Threatens to leave every time we have a row

97 replies

BG2015 · 26/03/2017 10:00

I've been with my partner for two and a half years. He moved in with me about a year ago. I have 2 older teenagers who both get on with him well. He has a 13 year old daughter who stays occasionally.

When I met him I was selling the jointly owned house I had with my ex partner, very acrimonious spilt. All of the equity in the house was mine and my ex was very bitter that he ended up with only £2k after 6 yrs together. Because of this I vowed never to be financially linked to a man again. My partner pays me rent. I don't need it desperately but obviously it helps. I'm totally independent.

He's a great man, caring, loving, generous and very funny.i love him greatly even though he drives me mad! He helps around the house and will pay for extra shopping etc. His mum died when he was 18 and lost contact with his dad so he's had no real parental influence since then.
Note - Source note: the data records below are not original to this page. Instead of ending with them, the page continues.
/-- R136, an inference the spec marks as its own: the whole transition table. -/
def Obligations.TransitionTable : Prop :=
  ∀ (s : State) (level : BitVec 1) (ts ms : Time), Invariants s → s.enabled = true →
    ∃ t, exec (.edge level ts ms) s = .next t ∧ t.dstate =
      match s.dstate, classify level (sub32 ts s.prevTs) with
      | .idle, .g1 => .msf
      | .msf, .s0 => .msf
      | .msf, .s1 => .bsf
      | .bsf, .s0 => .bsf
      | .bsf, .s1 => .gb
      | .bsf, .l1 => .gb
      | .gb, .s0 => .gb
      | .gb, .s1 => if s.bitCnt.toNat + 1 < 8 then .gb else if s.byteCnt.toNat + 1 = 10 then .idle else .bsf
      | .gb, .l1 => if s.bitCnt.toNat + 2 < 8 then .gb else if s.byteCnt.toNat + 1 = 10 then .idle else .bsf
      | _, _ => .idle

/-- R63, R131, R132: the appended bits stand in ACC in the order received, the first most significant, whatever the
durations and times, as long as the byte is not complete. -/
def Obligations.SymbolBitsInOrder : Prop :=
  ∀ (s : State) (evs : List (Event × Time × Time)), s.dstate = .gb →
    (∀ e ∈ evs, e.1 = .s1 ∨ e.1 = .l1) →
    s.bitCnt.toNat + (evs.flatMap fun e => eventBits e.1).length ≤ 7 →
    (fsmRun s evs).dstate = .gb ∧
    (fsmRun s evs).bitCnt.toNat = s.bitCnt.toNat + (evs.flatMap fun e => eventBits e.1).length ∧
    (fsmRun s evs).acc.toNat =
      (s.acc.toNat * 2 ^ (evs.flatMap fun e => eventBits e.1).length +
        bitsValue (evs.flatMap fun e => eventBits e.1)) % 256 ∧
    (fsmRun s evs).buf = s.buf ∧ (fsmRun s evs).byteCnt = s.byteCnt

/-- R139, an inference the spec marks as its own: what ACC held before a byte started never reaches BUF: two states that differ only in the bits of ACC
outside the symbol being received go on differing only there. -/
def Obligations.StaleAccumulatorIsUnobservable : Prop :=
  ∀ (i : Instr) (s t s1 t1 : State), AccSim s t → exec i s = .next s1 → exec i t = .next t1 → AccSim s1 t1

/-! ### Finalization -/

/-- R152, R153, R154: the repeat count, LAST_PKT_TIME and MSG after every finalization. -/
def Obligations.RepeatCountRule : Prop :=
  ∀ (ms : Time) (s : State),
    (finalize ms s).repeatCnt =
      (if s.repeatThresh.toNat = 0 then 0
       else if (sub32 ms s.lastPktTime).toNat / 100 > s.repeatTimeout.toNat then 1
       else if ∀ i : Fin 10, s.buf[i] = s.msg[i] then BitVec.ofNat 9 (min (s.repeatCnt.toNat + 1) 256)
       else 1) ∧
    (finalize ms s).lastPktTime = ms ∧ (finalize ms s).msg = s.buf

/-- R155: a candidate whose threshold is neither 0 nor the new count is ineligible: nothing but the three registers of
steps 2 to 4 is written. -/
def Obligations.IneligibleCandidateStops : Prop :=
  ∀ (ms : Time) (s : State) (cnt : BitVec 9), cnt = (finalize ms s).repeatCnt →
    s.repeatThresh ≠ 0 → s.repeatThresh.toNat ≠ cnt.toNat →
    finalize ms s = { s with repeatCnt := cnt, lastPktTime := ms, msg := s.buf }

/-- R156, R157: an eligible candidate within the window of an active session is captured, the session ends, and the
candidate does not become visible. -/
def Obligations.CaptureWithinWindow : Prop :=
  ∀ (ms : Time) (s : State) (cnt : BitVec 9), cnt = (finalize ms s).repeatCnt →
    s.repeatThresh = 0 ∨ s.repeatThresh.toNat = cnt.toNat →
    s.pairTimeout ≠ 0 → (sub32 ms s.pairStart).toNat / 100 ≤ s.pairTimeout.toNat →
    finalize ms s =
      addEntry { s with repeatCnt := cnt, lastPktTime := ms, msg := s.buf, pairTimeout := 0 } (pairBytes s.buf) ∧
    (finalize ms s).msgReady = s.msgReady ∧ (finalize ms s).pairTimeout = 0

/-- R158, R159: an eligible candidate outside a session, or after the window of one, which then ends, sets MSG_READY
if it is a member and otherwise leaves it. -/
def Obligations.MembershipPublishes : Prop :=
  ∀ (ms : Time) (s : State) (cnt : BitVec 9), cnt = (finalize ms s).repeatCnt →
    s.repeatThresh = 0 ∨ s.repeatThresh.toNat = cnt.toNat →
    s.pairTimeout = 0 ∨ (sub32 ms s.pairStart).toNat / 100 > s.pairTimeout.toNat →
    finalize ms s =
      { s with repeatCnt := cnt, lastPktTime := ms, msg := s.buf, pairTimeout := 0,
               msgReady := s.msgReady || member s (pairBytes s.buf) }

/-- R72, R29: only an EDGE sets MSG_READY, and when it does MSG is the completed ten-byte buffer. -/
def Obligations.ReadyFlagMeansWholeMessage : Prop :=
  ∀ (i : Instr) (s t : State), exec i s = .next t → s.msgReady = false → t.msgReady = true →
    isEdge i ∧ s.dstate = .gb ∧ t.dstate = .idle ∧ t.byteCnt = 10 ∧ t.msg = t.buf ∧ t.nv = s.nv

/-- R163: in a burst of identical candidates inside the window, the count after `n` of them is the count before plus
`n`, sticking at 256, and the candidate is eligible exactly when that sum is the threshold: once however long the
burst. -/
def Obligations.BurstIsEligibleOnce : Prop :=
  ∀ (b : Message) (s : State) (times : List Time), s.repeatThresh ≠ 0 → s.msg = b → s.repeatCnt.toNat ≤ 256 →
    burstInWindow b s times →
    (burst b s times).repeatCnt.toNat = min (s.repeatCnt.toNat + times.length) 256 ∧
    ((burst b s times).repeatThresh.toNat = (burst b s times).repeatCnt.toNat ↔
      s.repeatCnt.toNat + times.length = s.repeatThresh.toNat)

/-! ### The pair store -/

/-- R170, R171, R172: the don't-care byte is compared on neither side, the CAM looks at the valid entries, and the
empty store accepts every candidate. -/
def Obligations.MembershipTest : Prop :=
  (∀ e f : Entry, entryMatch e f = true ↔ ∀ i : Fin 8, i ≠ 1 → e[i] = f[i]) ∧
  (∀ (s : State) (e : Entry), s.pairCount.toNat ≤ s.pair.length →
    (matchAny s e = true ↔ ∃ k, k < s.pairCount.toNat ∧ entryMatch (entry s k) e = true)) ∧
  (∀ (s : State) (e : Entry), member s e = true ↔ s.pairCount = 0 ∨ matchAny s e = true)

/-- R205, R173: ADDPAIR of an entry that no valid entry matches, with capacity left: the register entry, the nine NV
writes in order, the count, the response, and nothing else. ADDPAIR of a duplicate, or into a full store, writes no
register and no NV byte; ok is 1 and the count is unchanged. -/
def Obligations.AddpairAppendsOrDoesNothing : Prop :=
  (∀ (s : State) (e : Entry) (k : Nat), Invariants s → k = s.pairCount.toNat → matchAny s e = false →
    k < s.cfg.maxPairs →
    ∃ t, exec (.addpair e) s = .next t ∧
      t = { s with pair := s.pair.set k e, pairCount := s.pairCount + 1, nv := t.nv,
                   nvPort := s.nvPort ++ appendAccesses s.cfg k e (s.pairCount + 1),
                   resp := some (respWord true (s.pairCount + 1) 0) } ∧
      (s.pairCount + 1).toNat = k + 1 ∧ entry t k = e ∧
      (∀ i : Fin 8, nvByte t (entryOffset k i) = e[i]) ∧ nvByte t 0 = s.pairCount + 1 ∧
      (∀ a : NvAddr, a ≠ nvAddr s.cfg 0 → (∀ i : Fin 8, a ≠ nvAddr s.cfg (entryOffset k i)) →
        t.nv.read a.toNat = s.nv.read a.toNat)) ∧
  (∀ (s : State) (e : Entry), matchAny s e = true ∨ s.cfg.maxPairs ≤ s.pairCount.toNat →
    exec (.addpair e) s = .next { s with resp := some (respWord true s.pairCount 0) })

/-- R175, R200: INIT with a persisted count in range restores that many entries from NV, enables EDGE, reads NV in
order and writes nothing else; with a persisted count above MAX_PAIRS it empties the store, here and in NV. -/
def Obligations.InitRestoresOrEmptiesTheStore : Prop :=
  (∀ (s : State), Invariants s → (nvByte s 0).toNat ≤ s.cfg.maxPairs →
    ∃ t, exec .init s = .next t ∧
      t = { s with enabled := true, pairCount := nvByte s 0, pair := t.pair,
                   nvPort := s.nvPort ++ restoreAccesses s (nvByte s 0).toNat,
                   resp := some (respWord true (nvByte s 0) 0) } ∧
      t.pair.length = s.pair.length ∧
      (∀ k, k < (nvByte s 0).toNat → ∀ i : Fin 8, (entry t k)[i] = nvByte s (entryOffset k i)) ∧
      (∀ k, (nvByte s 0).toNat ≤ k → entry t k = entry s k)) ∧
  (∀ (s : State), s.nv.wf = true → (nvByte s 0).toNat > s.cfg.maxPairs →
    ∃ t, exec .init s = .next t ∧
      t = { s with enabled := true, pairCount := 0, nv := t.nv,
                   nvPort := s.nvPort ++ [.read (nvAddr s.cfg 0) (nvByte s 0), .write (nvAddr s.cfg 0) 0],
                   resp := some (respWord true 0 0) } ∧
      nvByte t 0 = 0 ∧ ∀ a : NvAddr, a ≠ nvAddr s.cfg 0 → t.nv.read a.toNat = s.nv.read a.toNat)

/-- R208, R176: CLRPAIR zeroes the count, here and in NV, and leaves the entries; every candidate is a member then. -/
def Obligations.ClrpairZeroesTheCount : Prop :=
  ∀ (s : State), s.nv.wf = true →
    ∃ t, exec .clrpair s = .next t ∧
      t = { s with pairCount := 0, nv := t.nv, nvPort := s.nvPort ++ [.write (nvAddr s.cfg 0) 0],
                   resp := some (respWord true 0 0) } ∧
      nvByte t 0 = 0 ∧ (∀ a : NvAddr, a ≠ nvAddr s.cfg 0 → t.nv.read a.toNat = s.nv.read a.toNat) ∧
      ∀ e : Entry, member t e = true

/-- R207, R177, R87: GETPAIR returns the entry at a valid index, byte `i` in bits 8i+7:8i, and otherwise failure with
zero data; the count in both cases. -/
def Obligations.GetpairReadsAnEntry : Prop :=
  ∀ (s : State) (index : BitVec 8),
    (index.toNat < s.pairCount.toNat → ∃ data : BitVec 144,
      exec (.getpair index) s = .next { s with resp := some (respWord true s.pairCount data) } ∧
      (∀ i : Fin 8, data.extractLsb' (8 * i.val) 8 = (entry s index.toNat)[i]) ∧ data.toNat < 2 ^ 64) ∧
    (s.pairCount.toNat ≤ index.toNat →
      exec (.getpair index) s = .next { s with resp := some (respWord false s.pairCount 0) })

/-- R179, an inference the spec marks as its own: the count stays, grows by 1, drops to 0 (CLRPAIR, INIT) or is reloaded
(INIT); and outside INIT no valid entry moves or changes. -/
def Obligations.EntriesAreNeverMoved : Prop :=
  ∀ (i : Instr) (s t : State), exec i s = .next t →
    (t.pairCount = s.pairCount ∨ t.pairCount = s.pairCount + 1 ∨ (i = .clrpair ∧ t.pairCount = 0) ∨
      (i = .init ∧ (t.pairCount = 0 ∨ t.pairCount = nvByte s 0))) ∧
    (i ≠ .init → ∀ k, k < s.pairCount.toNat → entry t k = entry s k)

/-- R68, R70: the accesses of each operation to NV, in order, and that NV is changed by them alone: INIT reads the
count, and then writes a zero or reads the entries; an appending ADDPAIR, and an EDGE whose capture appends, make the
nine writes; CLRPAIR writes a zero; no other operation accesses NV. -/
def Obligations.NvAccessesOfEachOperation : Prop :=
  ∀ (i : Instr) (s t : State), exec i s = .next t →
    ∃ acc : List NvAccess, t.nvPort = s.nvPort ++ acc ∧ t.nv = acc.foldl applyAccess s.nv ∧
      match i with
      | .init =>
        ((nvByte s 0).toNat > s.cfg.maxPairs ∧
          acc = [.read (nvAddr s.cfg 0) (nvByte s 0), .write (nvAddr s.cfg 0) 0]) ∨
        ((nvByte s 0).toNat ≤ s.cfg.maxPairs ∧ acc = restoreAccesses s (nvByte s 0).toNat)
      | .addpair e =>
        (acc = [] ∧ t.pairCount = s.pairCount) ∨
        (acc = appendAccesses s.cfg s.pairCount.toNat e (s.pairCount + 1) ∧ t.pairCount = s.pairCount + 1)
      | .edge _ _ _ =>
        (acc = [] ∧ t.pairCount = s.pairCount) ∨
        (acc = appendAccesses s.cfg s.pairCount.toNat (pairBytes t.msg) (s.pairCount + 1) ∧
          t.pairCount = s.pairCount + 1 ∧ s.dstate = .gb ∧ t.dstate = .idle ∧ pairingActive s = true)
      | .clrpair => acc = [.write (nvAddr s.cfg 0) 0]
      | _ => acc = []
I know he wishes he could go on my mortgage but he although he works and has money in the bank he has no house of his own. I just don't want him on the mortgage. He understands this but it's definitely the elephant in the room sometimes.

When we have an argument or disagreement he will call himself 'just the lodger' and say ' I've paid my rent to the end of the month then I'll look for somewhere else' and often adds 'it's what you want' - I've never ever asked him to leave. I know he has self esteem issues and lacks confidence.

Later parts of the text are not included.